Eine andere Lehrperson, die nicht mehr am Brühlberg arbeitet, sagt,
Bohraus sei an einer eigens geplanten Sitzung zum Thema Führungsfragen nicht
erschienen, eine weitere habe sie in Eigenregie abgesagt. Das Team habe
wiederholt um eine Supervision gebeten, in der die Probleme zwischen
Schulleitung und Team thematisiert würden. Diese sei jedoch immer wieder
«versprochen, verschoben und hinausgezögert» worden.
Dass es in einer solchen Situation eminent wichtig ist, rasch und offen
zu kommunizieren, weiss Brühlmann vom Lehrer-Dachverband aus Erfahrung.
«Kommunikation wird immer schwieriger, je mehr sich die Fronten zwischen Teams,
Schulleitung und Behörden verhärten. In Fällen, wo es Probleme mit der Chemie
untereinander gibt, wäre der Beizug einer externen Unterstützung sinnvoll,
bevor es zu Kündigungen kommt.»
Dafür ist es im Brühlberg zu spät. Die Kündigungen sind eingereicht, die
Fronten klar. Die früheren Lehrerinnen und Lehrer finden, es sei Bohraus und
Müller zuzuschreiben, dass das Schulhaus nach den Sommerferien nicht mehr sein
wird, was es vorher war.
Rund 200 Eltern haben vor Ostern für einen Neustart unter neuer
Schulleitung demonstriert. «Ungenügend!» und «Warum?» haben Schüler auf Plakate
geschrieben. Doch die Frage blieb unbeantwortet, die Tür der Kreisschulpflege
blieb verschlossen. Danach haben die Eltern eine weitere Beschwerde beim
Bezirksrat eingereicht, in der sie ihre Vorwürfe konkretisieren.
Müller gerät immer mehr unter Druck
Unterdessen hat sich die Kreisschulpflege gegen ihren Präsidenten
gestellt: Sie wirft Müller erhebliche Führungsmängel vor. Die Alternative Liste
(AL) fordert seinen Rücktritt, denn das Schulhaus Brühlberg sei «nur die Spitze
des Eisbergs». Unter Müller leide die Schulkultur des ganzen Bezirks. Und
selbst Müllers Partei legt ihm nahe, das Amt niederzulegen. Dies sei die letzte
Möglichkeit der Schadensbegrenzung.
Müller dagegen weicht nicht von seiner Haltung ab. Ein Rücktritt wäre
«Fahrerflucht», lässt er verlauten.
Das Beispiel zeigt, das Lehrer- und Elternproteste, immer genau angeschaut werden müssen.

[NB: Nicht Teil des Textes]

/-- The counter block's controls (R444, R448, R449): within the host's access level a control is taken, and otherwise DENIED_EVT
is set and nothing else changes. -/
def Obligations.CounterControls : Prop :=
  (∀ s f, s.perfMay .pcie 2 = true → Answers (exec (.perfFreeze f) s) fun t => t.perf = { s.perf with freeze := f } ∧ FrameBut [.perf] s t) ∧
  (∀ s, s.perfMay .pcie 2 = true → Answers (exec .perfSnapshot s) fun t => t.perf = { s.perf with reqSnap := true } ∧ FrameBut [.perf] s t) ∧
  (∀ s, s.perfMay .pcie 2 = true → Answers (exec .perfClear s) fun t => t.perf = { s.perf with reqClr := true } ∧ FrameBut [.perf] s t) ∧
  (∀ s, s.perfMay .pcie 3 = true → Answers (exec .tagBufferClear s) fun t => t.perf = { s.perf with tags := [], oldest := 0 } ∧ FrameBut [.perf] s t) ∧
  (∀ s f, s.perfMay .pcie 2 = false → Answers (exec (.perfFreeze f) s) fun t => t.perf = { s.perf with denied := true } ∧ FrameBut [.perf] s t) ∧
  (∀ s c, s.perf.copying = some c → Answers (exec .perfSnapshotDone s) fun t =>
    t.perf.snap = c ∧ t.perf.done = true ∧ t.perf.copying = none ∧ t.perf.cnt = s.perf.cnt ∧ FrameBut [.perf] s t) ∧
  (∀ s e, e.src < 6 → s.perf.tagCtrl.getLsbD 31 = true → s.perf.tagCtrl.getLsbD (24 + e.src) = true → s.perf.tags.length < 256 →
    s.perf.tagOpen e = true → Answers (exec (.tagRecord e) s) fun t => t.perf.tags = s.perf.tags ++ [tagWords e s.recCfn] ∧ FrameBut [.perf] s t) ∧
  (∀ s, fld s.pert.hb.toNat 0 16 = 0 → Answers (exec (.pertCountdownEnd 7) s) fun t =>
    t.pert.hb.getLsbD 31 = false ∧ t.pert.stitch = s.pert.stitch ∧ FrameBut [.pert] s t) ∧
  (∀ s c, c < 16 → Answers (exec (.elasticBufferRecentring c) s) fun t => t.perf = s.perf.count (748 + c) 1 ∧ FrameBut [.perf] s t) ∧
  (∀ s, s.perfMay .pcie 2 = false → Answers (exec .perfSnapshot s) fun t => t.perf = { s.perf with denied := true } ∧ FrameBut [.perf] s t) ∧
  (∀ s, s.perfMay .pcie 2 = false → Answers (exec .perfClear s) fun t => t.perf = { s.perf with denied := true } ∧ FrameBut [.perf] s t) ∧
  (∀ s, s.perfMay .pcie 3 = false → Answers (exec .tagBufferClear s) fun t => t.perf = { s.perf with denied := true } ∧ FrameBut [.perf] s t)

/-! ### Frames, seconds and PPS_IN -/

/-- A core frame boundary advances the CFN by one modulo 2^48 (R46), whatever the outside gives the frame; without a running core only
the waits for working SRAM banks are counted (R369). -/
def Obligations.FrameAdvancesCfn : Prop :=
  (∀ s inp, s.coreRuns = true → Answers (exec (.frameBoundary inp) s) fun t =>
    t.glb.cfn = s.glb.cfn + 1 ∧ t.glb.tick = s.glb.tick + 1) ∧
  (∀ s inp, s.coreRuns = false → Answers (exec (.frameBoundary inp) s) fun t => t.bus = { s.bus with conflict := t.bus.conflict } ∧ FrameBut [.bus] s t)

Hier handelt es sich um eine Reformschule im Stile des Lehrplan 21. Bewährte Schulen mit Klassenunterricht und ausgewiesenem Leistungsausweis werden heutzutage nicht mehr "Vorzeigeschulen". Solche Reformschulen geniessen vielfach Privilegien, wie Lohnzulagen, wenig Schüler pro Klasse usw. Möglicherweise hat die Schule im Rahmen der Fusion Privilegien verloren und das könnte dann auch ein - nicht kommunizierter - Grund für die Lehrerkündigungen sein.